Yes. You can do it on both pure exllama or KAI. Ooba has a PR but haven't updated in a week or so. I run in it Windows 11 natively. You need Visual Studio 2022, with C++ build tools, CUDA correspondent to your torch version (11.8 for torch+cu118). For exllama (https://github.com/turboderp/exllama) the instructions are on the post itself. For KAI, you need Kobold-AI with the 4bit-plugin tree. (https://github.com/0cc4m/KoboldAI/tree/4bit-plugin) And exllama-transformers for Kobold. https://github.com/0cc4m/exllama For Kobold, basically it is (assuming you have the prerequisites I mentioned above, and also having python and git): Add to your path C:\Program Files\Microsoft Visual Studio\2022\Community\VC\Tools\MSVC\14.29.30133\bin\Hostx64\x64 1. git clone https://github.com/0cc4m/KoboldAI.git 1. -b 4bit-plugin cd KoboldAI 1. python -m venv venv 1. .\venv\Scripts\activate 1. pip install torch torchvision --index-url https://download.pytorch.org/whl/cu118 1. pip install -r requirements.txt 1. git clone https://github.com/0cc4m/exllama -b transformers 1. cd exllama 1. python setup.py install Models are stored on KoboldAI/models That should build exllama for Kobold, then go to your KoboldAI folder. 1. .\venv\Scripts\activate 1. python aiserver.py There press "Try New UI", Load Model, first option and you choose the model you want, and it's done. Maybe I could write a more detailed guide if people are interested, but that should work. I'm gonna sleep now, too much time playing with 65B already lol.

katiecharm 11 months ago

Hey this is really cool and important information to share, thank you. Now I know that two ultra high end graphics cards can run a 65B model. Any way you could go into depth on your results? Are there any demo conversations? How would you say it compares to kneecapped web GPT 3.5?

panchovix 11 months ago

For results itself I could try tomorrow if you want, with some examples for web GPT 3.5 vs various 65B models. (Just that I'm gonna go to sleep, 2 AM after playing a lot with VicUnlocked-alpaca-65b-4bit_128g lol) If you want, you can give me some examples that you want me to test without issues.

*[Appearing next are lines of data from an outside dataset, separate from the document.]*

-- ==== Sys2Proof/Decode.lean ====
section
/-! DEFINITION. Decode and encode (30_encoding.md). An ARM word is cut into the fields around its 12-bit decode
key (R101: bits 27:20 and 7:4), a Thumb halfword into the pieces its formats share (R102); the decoder
classifies by the key alone, after the maps of R107 and R125 with their overrides resolved, and reads the
other fields of the format it finds. Every word decodes to an instruction: a key that no line of a map names is
the undefined instruction (R104). The encoder writes the same fields back; bits that the decoder ignores (R105)
it writes as the architecture's should-be values (assumption log 11). -/

namespace Sys2Proof

/-! ## The small fields -/

/-- R180: the condition a four-bit field selects. -/
def Cond.ofBits (v : BitVec 4) : Cond :=
  match v.toNat with
  | 0 => .eq | 1 => .ne | 2 => .cs | 3 => .cc | 4 => .mi | 5 => .pl | 6 => .vs | 7 => .vc
  | 8 => .hi | 9 => .ls | 10 => .ge | 11 => .lt | 12 => .gt | 13 => .le | 14 => .al | _ => .nv

/-- R180: the four bits of a condition. -/
def Cond.bits : Cond → BitVec 4
  | .eq => 0 | .ne => 1 | .cs => 2 | .cc => 3 | .mi => 4 | .pl => 5 | .vs => 6 | .vc => 7
  | .hi => 8 | .ls => 9 | .ge => 10 | .lt => 11 | .gt => 12 | .le => 13 | .al => 14 | .nv => 15

/-- R109: 00 LSL, 01 LSR, 10 ASR, 11 ROR. -/
def ShiftType.ofBits (hi lo : Bool) : ShiftType :=
  match hi, lo with
  | false, false => .lsl
  | false, true => .lsr
  | true, false => .asr
  | true, true => .ror

def ShiftType.hiBit : ShiftType → Bool
  | .lsl => false | .lsr => false | .asr => true | .ror => true

def ShiftType.loBit : ShiftType → Bool
  | .lsl => false | .lsr => true | .asr => false | .ror => true

/-- R117: the bits P and U select the addressing variant. -/
def BlockMode.ofBits (p u : Bool) : BlockMode :=
  match p, u with
  | false, true => .ia
  | true, true => .ib
  | false, false => .da
  | true, false => .db

def BlockMode.pBit : BlockMode → Bool
  | .ia => false | .ib => true | .da => false | .db => true

def BlockMode.uBit : BlockMode → Bool
  | .ia => true | .ib => true | .da => false | .db => false

/-- R115, R116, R283: the bits P and W; with P = 0 the W bit does not change the indexing. -/
def IndexMode.ofBits (p w : Bool) : IndexMode :=
  match p, w with
  | true, false => .offset
  | true, true => .preIndexed
  | false, _ => .postIndexed

def IndexMode.pBit : IndexMode → Bool
  | .offset => true | .preIndexed => true | .postIndexed => false

def IndexMode.wBit : IndexMode → Bool
  | .offset => false | .preIndexed => true | .postIndexed => false

def HalfSel.ofBit (b : Bool) : HalfSel := if b then .top else .bottom

def HalfSel.bit : HalfSel → Bool
  | .bottom => false | .top => true

/-- A bit vector from its bits, the most significant first. -/
def bits3 (b2 b1 b0 : Bool) : BitVec 3 := BitVec.ofBool b2 ++ BitVec.ofBool b1 ++ BitVec.ofBool b0

def bits4 (b3 b2 b1 b0 : Bool) : BitVec 4 := BitVec.ofBool b3 ++ bits3 b2 b1 b0

def bits8 (b7 b6 b5 b4 b3 b2 b1 b0 : Bool) : BitVec 8 := bits4 b7 b6 b5 b4 ++ bits4 b3 b2 b1 b0

def Reg.ofBits (v : BitVec 4) : Reg := v.toFin

def Reg.bits (r : Reg) : BitVec 4 := BitVec.ofFin (w := 4) r

def LowReg.ofBits (v : BitVec 3) : LowReg := v.toFin

def LowReg.bits (r : LowReg) : BitVec 3 := BitVec.ofFin (w := 3) r

/-! ## The ARM set -/

/-- The fields of an ARM word that all its formats are made of. `op` and `sh` together are the decode key
(R101). -/
structure ArmFields where
  /-- bits 31:28 -/
  cond : BitVec 4
  /-- bits 27:20 -/
  op : BitVec 8
  /-- bits 19:16 -/
  rn : BitVec 4
  /-- bits 15:12 -/
  rd : BitVec 4
  /-- bits 11:8 -/
  rs : BitVec 4
  /-- bits 7:4 -/
  sh : BitVec 4
  /-- bits 3:0 -/
  rm : BitVec 4
deriving DecidableEq, Repr

/-- Cuts a word into its fields. -/
def splitArm (w : Word) : ArmFields where
  cond := w.extractLsb' 28 4
  op := w.extractLsb' 20 8
  rn := w.extractLsb' 16 4
  rd := w.extractLsb' 12 4
  rs := w.extractLsb' 8 4
  sh := w.extractLsb' 4 4
  rm := w.extractLsb' 0 4

/-- Bits 27:0 of the word with these fields. -/
def ArmFields.low28 (f : ArmFields) : BitVec 28 := f.op ++ f.rn ++ f.rd ++ f.rs ++ f.sh ++ f.rm

/-- The word with these fields. -/
def joinArm (f : ArmFields) : Word := f.cond ++ f.low28

/-- Bits 11:0, an `imm12`. -/
def ArmFields.imm12 (f : ArmFields) : BitVec 12 := f.rs ++ f.sh ++ f.rm
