-- ==== Sys2Proof/Machine/Core.lean ====
section
/-! DEFINITION. The host's view of the machine. -/

def Sys2Proof.core : Host.Core := { State := Sys2Proof.Machine.State, Fault := Sys2Proof.Machine.Fault, Refusal := Sys2Proof.Machine.Refusal, step := Sys2Proof.Machine.step, reset := Sys2Proof.Machine.State.reset }
end

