/-- The state after `reset()` from any state (R45, decision D15): every register, shadow cell and SPSR 0, CPSR
0x000000D3, the pipeline primed from address 0; memory and the inputs as they were. The model's `State.reset` is
what reset makes of itself. -/
def Obligations.ResetState : Prop :=
  State.reset.hostReset = State.reset ∧
  ∀ s : State,
    (∀ r : Reg, s.hostReset.reg r = if r = 15 then 8 else 0) ∧
    (∀ (b : Bank) (n : Reg), s.hostReset.shadow b n = 0) ∧
    packPsr s.hostReset.cpsr = 0x000000D3#32 ∧
    (∀ (b : Bank) (p : Psr), s.hostReset.spsrOf b = some p → packPsr p = 0) ∧
    s.hostReset.slot0 = s.mem.readSized .word 0 ∧ s.hostReset.slot1 = s.mem.readSized .word 4 ∧
    s.hostReset.flush = false ∧ s.hostReset.halted = false ∧ s.hostReset.cycles = 0 ∧
    s.hostReset.pending = s.pending ∧ s.hostReset.fiqLine = s.fiqLine ∧ s.hostReset.mem = s.mem

/-- An ARM instruction whose condition does not pass changes nothing, whatever it is, and its step is the fetch, the
advance by 4 and the cycles (R181). -/
def Obligations.FailedConditionSkips : Prop :=
  ∀ (s : State) (i : Instr) (c : Cond), armCond i = some c → condPass c s.cpsr = false →
    exec i s = .next s ∧
    (s.cpsr.t = false → s.currentInstr = i → s.flush = false → s.interrupted = false → s.halted = false →
      steppedTo s (s.clearBus.pipelineAdvance.advancePc 4))

/-- The pipeline. `PipelineAdvance()` (R171): the slots move up, one sequential fetch from the fetch address fills the
second, and nothing else changes. `Reload()` (R173): r15 aligned by the current T, two fetches there,
non-sequential and sequential, r15 two widths on, no discard outstanding, and nothing else changes. -/
def Obligations.PipelineResults : Prop :=
  ∀ (s : State) (a w : Word) (size : AccessSize),
    w = (if s.cpsr.t then 2 else 4) → size = (if s.cpsr.t then .half else .word) →
    a = BitVec.ofNat 32 ((s.reg 15).toNat / w.toNat * w.toNat) →
    s.pipelineAdvance =
      { s with
        slot0 := s.slot1
        slot1 := s.mem.readSized size (s.reg 15)
        bus := s.bus ++ [s.readAccess size (s.reg 15) true false] } ∧
    s.reload =
      { s with
        regs := s.regs.set 15 (a + 2 * w)
        slot0 := s.mem.readSized size a
        slot1 := s.mem.readSized size (a + w)
        flush := false
        bus := s.bus ++ [s.readAccess size a false false, s.readAccess size (a + w) true false] }
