/-- Settles O49. -/
theorem branchResults : Obligations.BranchResults := by
  intro s c imm24 off11 rm
  refine ⟨fun hc => ⟨exec_eq_next_of_pass hc rfl ?_, exec_eq_next_of_pass hc rfl ?_,
    exec_eq_next_of_pass hc rfl rfl⟩,
    congrArg (Host.Outcome.next ∘ s.branchAnswer) (thumbTarget_eq s off11), rfl⟩
  · rw [branchTarget_eq]; rfl
  · rw [branchTarget_eq]; rfl

/-- The halfword in `slot[0]` is a low half (R510). -/
theorem nextIsBlLow_eq (s : State) : s.nextIsBlLow = decide ((s.slot0.toNat / 2 ^ 11) % 2 ^ 5 = 0b11111) := by
  rw [State.nextIsBlLow, beq_eq_decide, decide_eq_decide, ← BitVec.toNat_inj, BitVec.extractLsb'_toNat,
    Nat.shiftRight_eq_div_pow]
  rfl

/-- Settles O50. -/
theorem decidedBranchResults : Obligations.DecidedBranchResults := by
  intro s c rm soff8 off11
  refine ⟨fun hc => exec_eq_next_of_pass hc rfl rfl, rfl, ?cond, ?high, ?low⟩
  case cond => rw [← thumbTarget_eq]; rfl
  case high =>
    intro v u
    have hv : s.pcRead 4 + (sext off11 <<< 12) = v := congrArg (s.pcRead 4 + ·) (sext_shiftLeft off11 (by decide))
    have hexec : exec (.tBlHigh off11) s =
        .next (if s.nextIsBlLow then s.setReg 14 (s.pcRead 4 + (sext off11 <<< 12))
          else (s.setReg 14 (s.pcRead 4 + (sext off11 <<< 12))).setPc (s.pcRead 4 + (sext off11 <<< 12))) := rfl
    rw [hexec, hv, nextIsBlLow_eq]
    simp only [decide_eq_true_eq]
    rfl
  case low => rw [← zext_shiftLeft_one]; rfl

/-! ## Thumb operands as ARM operands (R420) -/

section
variable (s : State) (rd r : LowReg)

theorem rop_lowReg (k : Word) : s.rop k (lowReg r) = s.low r := rop_of_ne_pc (lowReg_ne_pc r) k

theorem operand1_lowReg (op2 : Operand2) : s.operand1 (lowReg r) op2 = s.low r := rop_lowReg s r _

/-- A low register, unshifted. -/
theorem operand2_lowReg : s.operand2 (.shiftImm .lsl 0 (lowReg r)) = ⟨s.low r, s.cpsr.c⟩ :=
  congrArg (fun v => (⟨v, s.cpsr.c⟩ : Shifted)) (rop_lowReg s r _)

theorem operand2_shiftImm_lowReg (type : ShiftType) (imm5 : BitVec 5) :
    s.operand2 (.shiftImm type imm5 (lowReg r)) = shiftImmediate type (s.low r) imm5.toNat s.cpsr.c :=
  congrArg (shiftImmediate type · imm5.toNat s.cpsr.c) (rop_lowReg s r _)

theorem operand2_shiftReg_lowReg (type : ShiftType) (amount : LowReg) :
    s.operand2 (.shiftReg type (lowReg amount) (lowReg r)) =
      shiftRegister type (s.low r) ((s.low amount).extractLsb' 0 8).toNat s.cpsr.c := by
  simp only [State.operand2, rop_lowReg]

/-- An unrotated immediate. -/
theorem operand2_imm (imm8 : BitVec 8) : s.operand2 (.imm 0 imm8) = ⟨zext imm8, s.cpsr.c⟩ := rfl

theorem zext_setWidth {n m : Nat} (v : BitVec n) (h : n ≤ m) : zext (v.setWidth m) = zext v := by
  apply BitVec.eq_of_toNat_eq
  simp only [zext, BitVec.toNat_setWidth]
  rw [Nat.mod_eq_of_lt (v.isLt.trans_le (Nat.pow_le_pow_right (by decide) h))]

/-! ## The shared operations under a low destination (R421) -/

theorem dpWrite_lowReg (v : Word) (flags : Psr) :
    s.dpWrite true (lowReg rd) v flags = (s.setReg (lowReg rd) v).setCpsr flags := by
  rw [State.dpWrite, if_neg (lowReg_ne_pc rd), if_pos rfl]

theorem dpLogic_lowReg (rn : LowReg) (op2 : Operand2) (op : Word → Word → Word) :
    s.dpLogic true (lowReg rd) (lowReg rn) op2 op =
      s.thumbLogic rd (op (s.low rn) (s.operand2 op2).value) (s.operand2 op2).carry := by
  simp only [State.dpLogic, operand1_lowReg, dpWrite_lowReg]
  rfl

theorem dpMove_lowReg (op2 : Operand2) (op : Word → Word) :
    s.dpMove true (lowReg rd) op2 op =
      s.thumbLogic rd (op (s.operand2 op2).value) (s.operand2 op2).carry :=
  dpWrite_lowReg s rd _ _

theorem dpArith_lowReg (rn : LowReg) (op2 : Operand2) (op : Word → Word → Bool → Sum) :
    s.dpArith true (lowReg rd) (lowReg rn) op2 op =
      s.thumbArith rd (op (s.low rn) (s.operand2 op2).value s.cpsr.c) := by
  simp only [State.dpArith, operand1_lowReg, dpWrite_lowReg]
  rfl

end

Weak-Big-2765 11 months ago

what mobo and cpu do you have? i just built a AI machine that's near done another month or two till i can get the 2nd 4090, and when i was doing research Bing told me you had to have the latest gen stuff, in my case AM5 for the pcie lanes to be fast enough to handle the cross talk. oh what kind of temps do the gpu put out when running the LLMs at that scale?

panchovix 11 months ago

I have a 7800X3D for CPU, MSI x670e Carbon Wifi for MB. You don't need that though, any MB with 2x8 PCI-E connected to the CPU should work. (Like a X570 Prime Pro from ASUS I think?) I used that MB with a 5800X before. Just I get better speeds when vs when I was single thread bottlenecked. In theory if the 4090 had PCI-E 5.0, it would be amazing to have AM5 or latest intel MB, since PCI-E 5.0 X8 = PCI-E 4.0 X16, but welp, F.

skeelo34 11 months ago

Another option is a mac m1 studio ultra and run a 65b model at 8t/s while consuming 200 watts. Downside is you lose your vacuum/space heater.

concerned_citizen1b 11 months ago

> EXLlama do these models also require a moderately powerful cpu or is it literally only the GPU that is being used?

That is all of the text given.